# WORK TASK
Your answer should be the lines below from the one with "theorem rawPassDecodesRaw : Obligations.RawPassDecodesRaw" to the one with "Settles O26. -/", both included, given again exactly and with nothing added.

# STORED DATA
►

/-- `ok = 1` exactly when one of the attempts passes (R90). -/
theorem decodeFrame_ok_iff :
    (decodeFrame p d).ok = true ↔ checkWord d = true ∨ checkWord (decryptWord p d) = true := by
  obtain ⟨hraw, hdec⟩ | ⟨-, hxf, hdec⟩ | ⟨hraw, hxf, hdec⟩ := decodeFrame_cases p d
  · simp [hdec, hraw]
  · simp [hdec, hxf]
  · simp [hdec, hraw, hxf]

/-- An error of `DECODE` comes from the second attempt (R98). -/
theorem decodeFrame_path_of_not_ok (hok : (decodeFrame p d).ok = false) : (decodeFrame p d).path = .xf := by
  obtain ⟨-, hdec⟩ | ⟨-, -, hdec⟩ | ⟨-, -, hdec⟩ := decodeFrame_cases p d
  · rw [hdec] at hok
    cases hok
  · rw [hdec]
  · rw [hdec]

end Decode

/-- The sum and the trailer of a frame that passes `CHECK`, read off the packed word (R81, R82, R94). -/
theorem sum_and_trailer_of_checkWord {w : Word} (h : checkWord w = true) :
    byteAt w 3 = byteAt w 0 + byteAt w 1 + byteAt w 2 ∧ w.extractLsb' 0 32 = 0x0D000000#32 := by
  obtain ⟨hsum, htrailer⟩ := checkWord_eq_true.mp h
  exact ⟨by rw [← hsum, sumByte_eq], extractLsb'_lowHalf_eq_trailer.mpr htrailer⟩

/-! ### What the decoders read is well-formed -/

/-- A frame is read as a class whose row predicate it meets (R90, R95). -/
theorem wellFormed_decodeWord (p : Params) (d : Word) : (decodeWord p d).wellFormed p = true := by
  obtain ⟨-, hdec⟩ | ⟨hwf, hdec⟩ | ⟨hwf, hdec⟩ := decodeWord_cases p d
  · rw [hdec, Instr.wellFormed]
  · rw [hdec, hwf]
  · rw [hdec, hwf]

/-- A word is read as an operation class whose row predicate it meets (R65, R68). -/
theorem wellFormed_classify (p : Params) (w : Word) : (classify w).wellFormed p = true := by
  obtain ⟨-, hclass⟩ | ⟨-, hclass⟩ | ⟨-, hclass⟩ | ⟨hother, hclass⟩ := classify_cases w
  · rw [hclass, Instr.wellFormed]
  · rw [hclass, Instr.wellFormed]
  · rw [hclass, Instr.wellFormed]
  · rw [hclass, Instr.wellFormed, hother]

/-! ### Counting the frames of each class -/

/-- `DECRYPT` of packed frames, with `E` as its inverse (R106). -/
def decryptEquiv (p : Params) : Word ≃ Word where
  toFun := decryptWord p
  invFun := obfuscateWord p
  left_inv _ := (decryptWord_eq_iff.mp rfl).symm
  right_inv _ := decryptWord_eq_iff.mpr rfl

/-- As many frames pass after `DECRYPT` as pass as they stand (R85, R106). -/
theorem natCard_checkWord_decryptWord (p : Params) :
    Nat.card { d : Word // checkWord (decryptWord p d) = true } = 2 ^ 24 :=
  (Nat.card_congr ((decryptEquiv p).subtypeEquiv fun _ => Iff.rfl)).trans exactlyTwoToThe24FramesPassCheck

/-- Frames sorted into two disjoint kinds are counted kind by kind. -/
theorem natCard_add_of_disjoint {P Q R : Word → Prop} (hdisj : ∀ d, P d → ¬Q d) (hcover : ∀ d, P d ∨ Q d ↔ R d) :
    Nat.card { d // P d } + Nat.card { d // Q d } = Nat.card { d // R d } := by
  classical
  have hPQ : Disjoint P Q := Pi.disjoint_iff.mpr fun d => Prop.disjoint_iff.mpr fun h => hdisj d h.1 h.2
  calc Nat.card { d // P d } + Nat.card { d // Q d }
      = Nat.card ({ d // P d } ⊕ { d // Q d }) := Nat.card_sum.symm
    _ = Nat.card { d // P d ∨ Q d } := (Nat.card_congr (subtypeOrEquiv P Q hPQ)).symm
    _ = Nat.card { d // R d } := Nat.card_congr (Equiv.subtypeEquivRight hcover)

/-! ### The statements -/

/-- Settles O8: the class a decoder reads and the row predicate it meets, case by case. -/
theorem decodedInstructionsAreWellFormed : Obligations.DecodedInstructionsAreWellFormed := by
  refine fun p w => ⟨wellFormed_decodeWord p w, ?frame, fun i hi => ?checked⟩
  case frame =>
    obtain ⟨hraw, hdec⟩ | ⟨hwf, hdec⟩ | ⟨hwf, hdec⟩ := decodeWord_cases p w
    · exact .inl ⟨hraw, hdec⟩
    · obtain ⟨hraw, hxf⟩ := wellFormed_obfuscated.mp hwf
      exact .inr (.inl ⟨hraw, hxf, hdec⟩)
    · obtain ⟨hraw, hxf⟩ := wellFormed_invalid.mp hwf
      exact .inr (.inr ⟨hraw, hxf, hdec⟩)
  case checked =>
    obtain ⟨-, rfl⟩ := decodeChecked_eq_ok.mp hi
    exact ⟨wellFormed_classify p w, (classify_cases w).imp_right (.imp_right (.imp_right And.right))⟩

/-- Settles O27: the bytes of an `Ok` result passed one of the attempts, and `CHECK` fixes their sum and trailer. -/
theorem okResultsCarryCheckedBytes : Obligations.OkResultsCarryCheckedBytes := by
  refine fun p d => ⟨fun hok => ?_, decodeFrame_ok_iff⟩
  have hcheck := checkWord_decodeFrame hok
  exact ⟨hcheck, sum_and_trailer_of_checkWord hcheck⟩

/-- Settles O28: the frames that pass after `DECRYPT` are split by the raw check, and so are all frames, those that
fail it being split again by the second attempt. -/
theorem frameClassesCountTheFrames : Obligations.FrameClassesCountTheFrames := by
  intro p
  have hxf : Nat.card { d : Word // checkWord d = false ∧ checkWord (decryptWord p d) = true } +
      Nat.card { d : Word // checkWord d = true ∧ checkWord (decryptWord p d) = true } =
      Nat.card { d : Word // checkWord (decryptWord p d) = true } :=
    natCard_add_of_disjoint (by simp +contextual) fun d => by cases checkWord d <;> simp
  have hrawFail : Nat.card { d : Word // checkWord d = false ∧ checkWord (decryptWord p d) = true } +
      Nat.card { d : Word // checkWord d = false ∧ checkWord (decryptWord p d) = false } =
      Nat.card { d : Word // checkWord d = false } :=
    natCard_add_of_disjoint (by simp +contextual) fun d => by cases checkWord (decryptWord p d) <;> simp
  have hall : Nat.card { d : Word // checkWord d = true } + Nat.card { d : Word // checkWord d = false } =
      Nat.card { _d : Word // True } :=
    natCard_add_of_disjoint (by simp +contextual) fun d => by cases checkWord d <;> simp
  refine ⟨hxf.trans (natCard_checkWord_decryptWord p), ?_⟩
  rw [add_assoc, hrawFail, hall, Nat.card_subtype_true, natCard_bitVec]

/-- Settles O37: `loadDecoded` is the update the statement writes out. -/
theorem frameClassesRefineDecode : Obligations.FrameClassesRefineDecode :=
  exec_decodeWord

/-- Settles O23. -/
theorem rawPassDecodesRaw : Obligations.RawPassDecodesRaw := by
  intro p d hraw
  rw [decodeFrame_of_raw_pass hraw]
  exact ⟨rfl, rfl⟩

/-- Settles O24: the transformed bytes pass the raw check, so `DECODE` of them does not transform them again. -/
theorem transformedPassDecodesOnce : Obligations.TransformedPassDecodesOnce := by
  intro p d hraw hxf
  rw [decodeFrame_of_xf_pass hraw hxf, decodeFrame_of_raw_pass hxf]
  exact ⟨rfl, rfl, rfl⟩

/-- Settles O25. -/
theorem bothFailGivesTheTransformedBytes : Obligations.BothFailGivesTheTransformedBytes := by
  intro p d hraw hxf
  rw [decodeFrame_of_both_fail hraw hxf]
  exact ⟨rfl, rfl⟩

/-- Settles O26. -/
theorem decodeNeverGivesTheReservedPair : Obligations.DecodeNeverGivesTheReservedPair := fun p d =>
  ⟨decodeFrame_path_of_not_ok, decodeFrame_not_reserved p d⟩

/-- Settles O32: the arm of `PLAIN` is the load of its plaintext frame on the raw path. -/
theorem plainLoadsTheRawFrame : Obligations.PlainLoadsTheRawFrame := fun _ _ _ _ => rfl

/-- Settles O33: the arm of `OBFUSCATED` is the load of the transformed bytes on path `XF`. -/
theorem obfuscatedLoadsTheTransformedFrame : Obligations.ObfuscatedLoadsTheTransformedFrame := fun _ _ => rfl

/-- Settles O34: the arm of `INVALID` is `raiseChecksumError` with the transformed bytes. -/
theorem invalidReportsTheChecksumError : Obligations.InvalidReportsTheChecksumError := fun _ _ => rfl

end Sys2Proof.Machine
end

section
/-! PROOFS. The transform of a frame (42_frame_deobfuscator.md): its steps (R101 to R105), its inverse (R106), and the
forms of the whole of it, on the packed word (R108), on one byte (R110) and as what each byte depends on (R109). -/

namespace Sys2Proof.Machine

◄

# TASK OUTPUT
theorem rawPassDecodesRaw : Obligations.RawPassDecodesRaw := by
  intro p d hraw
  rw [decodeFrame_of_raw_pass hraw]
  exact ⟨rfl, rfl⟩

/-- Settles O24: the transformed bytes pass the raw check, so `DECODE` of them does not transform them again. -/
theorem transformedPassDecodesOnce : Obligations.TransformedPassDecodesOnce := by
  intro p d hraw hxf
  rw [decodeFrame_of_xf_pass hraw hxf, decodeFrame_of_raw_pass hxf]
  exact ⟨rfl, rfl, rfl⟩

/-- Settles O25. -/
theorem bothFailGivesTheTransformedBytes : Obligations.BothFailGivesTheTransformedBytes := by
  intro p d hraw hxf
  rw [decodeFrame_of_both_fail hraw hxf]
  exact ⟨rfl, rfl⟩

/-- Settles O26. -/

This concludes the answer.